theorem faddrl_mem_registers (cfg : Config) : cfg.addrFaddrl ∈ registerAddresses cfg := by simp [registerAddresses]

/-- A legal block's length fits the length field of a descriptor (30_encoding.md R107). -/
theorem blockLength_toNat {cfg : Config} (hcfg : configLegal cfg = true) :
    (BitVec.ofNat 16 cfg.blockSize).toNat = cfg.blockSize := by
  rw [configLegal, Bool.and_eq_true, blockSizeLegal_iff] at hcfg
  obtain ⟨⟨_, _, _, _, hbound⟩, _⟩ := hcfg
  rw [BitVec.toNat_ofNat]
  omega

/-- `s` after channel A's transfer, with XDATA, the transfers still to make and the response as given. -/
def State.staged (s : State) (m : Memory) (pending : List Channel) (r : List Bool) : State :=
  { s with target := { s.target with xdata := m, dbg := [], armedA := false, pending := pending, resp := r } }

/-- The burst and channel A's transfer put the burst's bytes at the destination (20_memory.md R81). -/
theorem execAll_burstStaged {s : State} (h : s.target.inDebug = true) (hA : s.target.armedA = true)
    (hc : s.target.config = s.cfg.configEnableDma) (hdbg : s.target.dbg = []) {data : List Byte} {dst len : Half}
    (hlen : data.length = len.toNat) (hfit : dst.toNat + data.length ≤ 65536) (c0 c1 : Byte) (is : List Instr) :
    ∃ (pending : List Channel) (r : List Bool),
      execAll (.burstWrite data :: .dmaDescriptor s.cfg.addrDbgdata dst len c0 c1 :: is) s =
        execAll is (s.staged (s.target.xdata.writeBytes dst.toNat data) pending r) := by
  have hburst := exec_burstWrite_armed data h hA hc
  rw [hdbg, List.nil_append] at hburst
  refine ⟨if .chA ∈ s.target.pending then s.target.pending else s.target.pending ++ [.chA], byteBits s.anyByte,
    execAll_next hburst (execAll_next (exec_dmaDescriptor_chA c0 c1 h rfl) ?_)⟩
  rw [Target.transferA_eq hlen (hlen ▸ hfit)]
  rfl

/-- Settles O50: channel B finds the burst's bytes in the staging buffer, and the start address as it was. -/
theorem burstProgramsFlash : Obligations.BurstProgramsFlash := by
  intro s data start hb lb h hA hc hdbg hcfg hlen hfit hne hh hl hstart hflash herased hblank
  have hlen16 : data.length = (BitVec.ofNat 16 data.length).toNat := by rw [hlen, blockLength_toNat hcfg]
  obtain ⟨pending, r, hstage⟩ := execAll_burstStaged h hA hc hdbg hlen16 hfit s.cfg.ctrlA0 s.cfg.ctrlA1
    [.dmaDescriptor s.cfg.addrBuf s.cfg.addrFwdata (BitVec.ofNat 16 data.length) s.cfg.ctrlB0 s.cfg.ctrlB1]
  have hh' := (Memory.read_register_staged hcfg hlen (faddrh_mem_registers s.cfg) s.target.xdata).trans hh
  have hl' := (Memory.read_register_staged hcfg hlen (faddrl_mem_registers s.cfg) s.target.xdata).trans hl
  have hstaged := s.target.xdata.readBytes_writeBytes s.cfg.addrBuf.toNat data
  obtain ⟨_, hchB, _⟩ := dmaTransfers (s.staged (s.target.xdata.writeBytes s.cfg.addrBuf.toNat data) pending r)
    s.cfg.addrBuf s.cfg.addrFwdata (BitVec.ofNat 16 data.length) s.cfg.ctrlB0 s.cfg.ctrlB1 h
  rw [← hlen16] at hchB
  obtain ⟨t, hprogram, hinside, houtside, _⟩ :=
    hchB start hb lb data hne rfl hh' hl' hstart hstaged hflash herased hblank
  exact ⟨t, hstage.trans (execAll_next hprogram rfl), hinside, houtside⟩

end Sys2Proof.Machine
end

section
/-! PROOFS. The passes of the Transfer Orchestrator, turn by turn: the write pass (O41) and the read pass (O42). -/

namespace Sys2Proof.Machine

/-! ### What a pass begins (44_flash_read_and_transfer.md R276, R280) -/

section Begins
variable {s : State} (hs : s.passReady = true)
include hs

theorem exec_toWriteAll (src : List Fill) (h : s.fpState = .idle) :
    exec (.toWriteAll src) s =
      .next ({ s with toMode := .write, toBlk := 0#19, toOff := 0#19, eoi := false }.push
        [.op .erase, .writeLoop src]) :=
  issue_accepted _ _ (Bool.and_eq_true_iff.2 ⟨hs, beq_iff_eq.2 h⟩)

/-- A read pass may follow a completed write pass. -/
theorem exec_toReadAll (snk : List Ack) (h : s.fpState = .idle ∨ s.fpState = .done) :
    exec (.toReadAll snk) s =
      .next ({ s with toMode := .read, toBlk := 0#19, toOff := 0#19, sunk := [] }.push [.readLoop snk]) :=
  issue_accepted _ _ (Bool.and_eq_true_iff.2 ⟨hs, Bool.or_eq_true_iff.2 (h.imp beq_iff_eq.2 beq_iff_eq.2)⟩)

end Begins

/-! ### One turn of the write loop, by the source's answer (R276 to R278) -/

theorem takenBytes_of_length_le {cfg : Config} {got : List Byte} (h : got.length ≤ cfg.blockSize) :
    takenBytes cfg got = got := List.take_of_length_le h

section WriteTurn
variable {s : State} {src : List Fill} (rest : List Task)

/-- No further fill is asked for once the extent is written or the input has ended (R278, R279). -/
theorem stepTask_writeLoop_ended (h : s.toNblk.toNat ≤ s.toBlk.toNat ∨ s.eoi = true) :
    stepTask (.writeLoop src) rest s = { s with tasks := .writeEnd :: rest } := by
  refine if_neg fun ⟨hblk, heoi⟩ => ?_
  obtain hlast | hend := h
  · exact absurd hblk (Nat.not_lt.2 hlast)
  · exact Bool.eq_false_iff.1 heoi hend

variable (hblk : s.toBlk.toNat < s.toNblk.toNat) (heoi : s.eoi = false)
include hblk heoi

theorem stepTask_writeLoop_storageError {d : Nat} (h : nextFill src = .storageError d) :
    stepTask (.writeLoop src) rest s = s.raise (.storageError d) := by
  rw [stepTask, stepWriteLoop, if_pos ⟨hblk, heoi⟩, h]

/-- An empty fill issues no block (R277). -/
theorem stepTask_writeLoop_exhausted (h : nextFill src = .bytes []) :
    stepTask (.writeLoop src) rest s = { s with eoi := true, tasks := .writeEnd :: rest } := by
  rw [stepTask, stepWriteLoop, if_pos ⟨hblk, heoi⟩, h]
  exact if_pos (congrArg List.length List.take_nil)

theorem stepTask_writeLoop_block {got : List Byte} (h : nextFill src = .bytes got) (hpos : 0 < got.length)
    (hfit : got.length ≤ s.cfg.blockSize) :
    stepTask (.writeLoop src) rest s = { s with
      eoi := decide (got.length < s.cfg.blockSize)
      buf := paddedBlock s.cfg got
      tasks := .op (.programBlock s.toOff.toNat (paddedBlock s.cfg got)) :: .blockDone ::
        .writeLoop src.tail :: rest } := by
  rw [stepTask, stepWriteLoop, if_pos ⟨hblk, heoi⟩, h]
  dsimp only
  rw [takenBytes_of_length_le hfit, if_neg (Nat.ne_of_gt hpos)]

end WriteTurn

/-- Settles O41: the pass begins, its loop turns by the source's answer, and a block and the pass end. -/
theorem writePass : Obligations.WritePass := by
  intro s src got d rest
  refine ⟨fun ho hchip herr hmode hst => ?begins, fun hblk heoi hpos hfit => ?block,
    fun hblk heoi => ⟨?empty, ?unlisted⟩, fun hblk heoi => ?storageError,
    fun h => stepTask_writeLoop_ended rest h, ?blockDone, ?writeEnd⟩
  case begins => exact exec_toWriteAll (s.passReady_eq_true.2 ⟨⟨ho, hchip⟩, herr, hmode⟩) src hst
  case block => exact stepTask_writeLoop_block rest hblk heoi rfl hpos hfit
  case empty => exact stepTask_writeLoop_exhausted rest hblk heoi rfl
  case unlisted => exact stepTask_writeLoop_exhausted rest hblk heoi rfl
  case storageError => exact stepTask_writeLoop_storageError rest hblk heoi rfl
  case blockDone => rfl
  case writeEnd => rfl

/-! ### One turn of the read loop, and the sink's answer (R280) -/

section ReadTurn
variable {s : State} {snk : List Ack} (rest : List Task)

theorem stepTask_readLoop_block (h : s.toBlk.toNat < s.toNblk.toNat) :
    stepTask (.readLoop snk) rest s = { s with
      tasks := .op (.flashRead s.toOff.toNat s.cfg.blockSize) :: .appendBlock snk :: rest } := if_pos h

theorem stepTask_readLoop_ended (h : s.toNblk.toNat ≤ s.toBlk.toNat) :
    stepTask (.readLoop snk) rest s = { s with tasks := rest, toMode := .none, result := .doneRead s.toBlk.toNat } :=
  if_neg (Nat.not_lt.2 h)

variable {bs : List Byte} (hres : s.result = .bytes bs)
include hres

theorem stepTask_appendBlock_accepted (h : nextAck snk = .accepted) :
    stepTask (.appendBlock snk) rest s = { s.advanceBlock with
      buf := bs, sunk := s.sunk ++ [bs], tasks := .readLoop snk.tail :: rest } := by
  rw [stepTask, stepAppendBlock, h, State.resultBytes_bytes hres]

/-- The block read stays in `BUF`, but is not counted as appended. -/
theorem stepTask_appendBlock_storageError {d : Nat} (h : nextAck snk = .storageError d) :
    stepTask (.appendBlock snk) rest s = { s with buf := bs }.raise (.storageError d) := by
  rw [stepTask, stepAppendBlock, h, State.resultBytes_bytes hres]

end ReadTurn

/-- Settles O42: the pass begins, its loop turns or ends, and the sink takes the block read or fails. -/
theorem readPass : Obligations.ReadPass := by
  intro s snk bs d rest
  refine ⟨fun ho hchip herr hmode hst => ?begins, fun h => stepTask_readLoop_block rest h,
    fun h => stepTask_readLoop_ended rest h, fun hres => ?accepted, fun hres => ?unlisted, fun hres => ?storageError⟩
  case begins => exact exec_toReadAll (s.passReady_eq_true.2 ⟨⟨ho, hchip⟩, herr, hmode⟩) snk hst
  case accepted => exact stepTask_appendBlock_accepted rest hres rfl
  case unlisted => exact stepTask_appendBlock_accepted rest hres rfl
  case storageError => exact stepTask_appendBlock_storageError rest hres rfl

end Sys2Proof.Machine
end

section
/-! PROOFS. Failures (O44), the end of a session and the restart (O43), and what every step keeps of a session (O56). -/

namespace Sys2Proof.Machine

/-! ### A failure raised (60_exceptions.md R290, R300) -/

/-- Settles O44: `raise` writes the five fields and no other, and the codes are those of R290. -/
theorem failureEntry : Obligations.FailureEntry := by
  intro s f
  cases f with
  | linkTimeout | chipUnidentified | eraseTimeout | programTimeout | storageError _ => rfl

/-! ### The teardown (60_exceptions.md R305, R306) -/

theorem State.teardown_owner (s : State) : s.teardown.owner = s.owner := by rw [s.teardown_frame]

theorem State.teardown_tasks (s : State) : s.teardown.tasks = s.tasks := by rw [s.teardown_frame]

theorem State.teardown_result (s : State) : s.teardown.result = s.result := by rw [s.teardown_frame]

theorem State.endSession_torndown (s : State) : s.endSession.torndown = true := by
  have hlife : s.endSession.life = .unloaded := s.teardown_life
  rw [State.torndown, hlife]
  rfl

section Accepted
variable {s : State} (ho : s.owner = .held)
include ho

theorem exec_toSessionEnd : exec .toSessionEnd s = .next ({ s.endSession with owner := .free }.ret .unit) :=
  issue_accepted _ _ (s.held_eq_true.2 ho)

theorem exec_toRestart :
    exec .toRestart s = .next ({ s.endSession with err := 0#3 }.push [.sleep s.cfg.settleDelay, .release]) :=
  issue_accepted _ _ (s.held_eq_true.2 ho)

/-- What the teardown does to a running engine is what the two lifecycle operations do. -/
theorem execAll_stopDeinit (hl : s.life = .running) :
    execAll [.leStop, .leDeinit] s = .next (s.teardown.ret .unit) := by
  rw [State.teardown_running hl]
  exact execAll_next (exec_leStop ho hl) (execAll_next (exec_leDeinit ho rfl) rfl)

end Accepted

/-- Settles O43: both operations do to the engine what the teardown does, which is what the lifecycle state needs. -/
theorem sessionEndAndRestart : Obligations.SessionEndAndRestart := by
  intro s d rest ho
  refine ⟨s.teardown, State.teardown_unloaded, fun hl => ?loaded, execAll_stopDeinit ho, exec_toSessionEnd ho, ?restart,
    s.teardown_life, s.teardown_result, s.teardown_tasks, rfl, rfl⟩
  case loaded => rw [State.teardown_loaded hl]; exact exec_leDeinit ho hl
  case restart => rw [exec_toRestart ho, ← s.teardown_tasks]; rfl

/-! ### The three situations of a session -/

/-- Nobody owns the block: it is torn down, and the host context idle. -/
def State.unowned (s : State) : Prop := s.owner = .free ∧ s.torndown = true ∧ s.tasks = []

/-- TO.RESTART has torn the session down, and settles or is about to release the block. -/
def State.settling (s : State) : Prop :=
  s.owner = .held ∧ s.torndown = true ∧ ((∃ d : Nat, s.tasks = [.sleep d, .release]) ∨ s.tasks = [.release])

/-- The block is owned, and nothing still to do releases it. -/
def State.inSession (s : State) : Prop := s.owner = .held ∧ s.tasks.any Task.releases = false

theorem State.sessionLegal_iff (s : State) : s.sessionLegal = true ↔ s.unowned ∨ s.settling ∨ s.inSession := by
  constructor
  · intro h
    simp only [State.sessionLegal, Bool.and_eq_true, Bool.or_eq_true, bne_iff_ne, Bool.not_eq_true',
      List.isEmpty_iff] at h
    obtain ⟨hfree, hsettle⟩ := h
    cases ho : s.owner with
    | free => exact .inl ⟨ho, hfree.resolve_left fun hne => hne ho⟩
    | held =>
      obtain hrel | ⟨htorn, htasks⟩ := hsettle
      · exact .inr (.inr ⟨ho, hrel⟩)
      · refine .inr (.inl ⟨ho, htorn, ?_⟩)
        split at htasks
        · rename_i d heq; exact .inl ⟨d, heq⟩
        · rename_i heq; exact .inr heq
        · cases htasks
  · rintro (⟨ho, htorn, htasks⟩ | ⟨ho, htorn, ⟨d, htasks⟩ | htasks⟩ | ⟨ho, hrel⟩)
    · simp [State.sessionLegal, htorn, htasks]
    · simp [State.sessionLegal, ho, htorn, htasks]
    · simp [State.sessionLegal, ho, htorn, htasks]
    · simp [State.sessionLegal, ho, hrel]

/-! ### What an operation keeps of a session -/

/-- The exchanges that store the bytes of a block release nothing. -/
theorem writeByteTasks_releases (cfg : Config) (bs : List Byte) :
    (bs.flatMap (writeByteTasks cfg)).any Task.releases = false := by
  induction bs with
  | nil => rfl
  | cons b bs ih => rw [List.flatMap_cons, List.any_append, ih]; rfl

section InSession
variable {s : State} (hs : s.inSession)
include hs

/-- A call of tasks none of which releases the block. -/
theorem inSession_push {ts : List Task} (hts : ts.any Task.releases = false) : (s.push ts).inSession := by
  obtain ⟨ho, hrel⟩ := hs
  exact ⟨ho, by rw [State.push_tasks, List.any_append, hts, hrel]; rfl⟩

/-- A failure and a refusal end every operation, and the block stays owned. -/
theorem inSession_raise (f : Failure) : (s.raise f).inSession := ⟨hs.1, rfl⟩

theorem inSession_refuse : s.refuse.inSession := ⟨hs.1, rfl⟩

theorem inSession_teardown : s.teardown.inSession := by rw [s.teardown_frame]; exact hs

theorem inSession_switch (v : Variant) : (s.switch v).inSession := by rw [s.switch_frame]; exact hs

theorem inSession_askTimer (i : TimerId) : (s.askTimer i).inSession := by
  rw [State.askTimer, State.setTimer_frame]; exact hs

theorem inSession_armTimer (i : TimerId) : (s.armTimer i).inSession := by
  rw [State.armTimer, State.setTimer_frame]; exact hs

theorem inSession_linkTimeout : s.linkTimeout.inSession := by
  unfold State.linkTimeout
  split
  · exact inSession_raise (s := s.abort) hs _
  · exact inSession_raise hs _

☆ ☆ ☆ ☆ ☆

Proceeding from the line containing "exact .inr heq" through the line containing "releases the block. -/", transcribe the lines above exactly, both end lines included.

        · rename_i heq; exact .inr heq
        · cases htasks
  · rintro (⟨ho, htorn, htasks⟩ | ⟨ho, htorn, ⟨d, htasks⟩ | htasks⟩ | ⟨ho, hrel⟩)
    · simp [State.sessionLegal, htorn, htasks]
    · simp [State.sessionLegal, ho, htorn, htasks]
    · simp [State.sessionLegal, ho, htorn, htasks]
    · simp [State.sessionLegal, ho, hrel]

/-! ### What an operation keeps of a session -/

/-- The exchanges that store the bytes of a block release nothing. -/
theorem writeByteTasks_releases (cfg : Config) (bs : List Byte) :
    (bs.flatMap (writeByteTasks cfg)).any Task.releases = false := by
  induction bs with
  | nil => rfl
  | cons b bs ih => rw [List.flatMap_cons, List.any_append, ih]; rfl

section InSession
variable {s : State} (hs : s.inSession)
include hs

/-- A call of tasks none of which releases the block. -/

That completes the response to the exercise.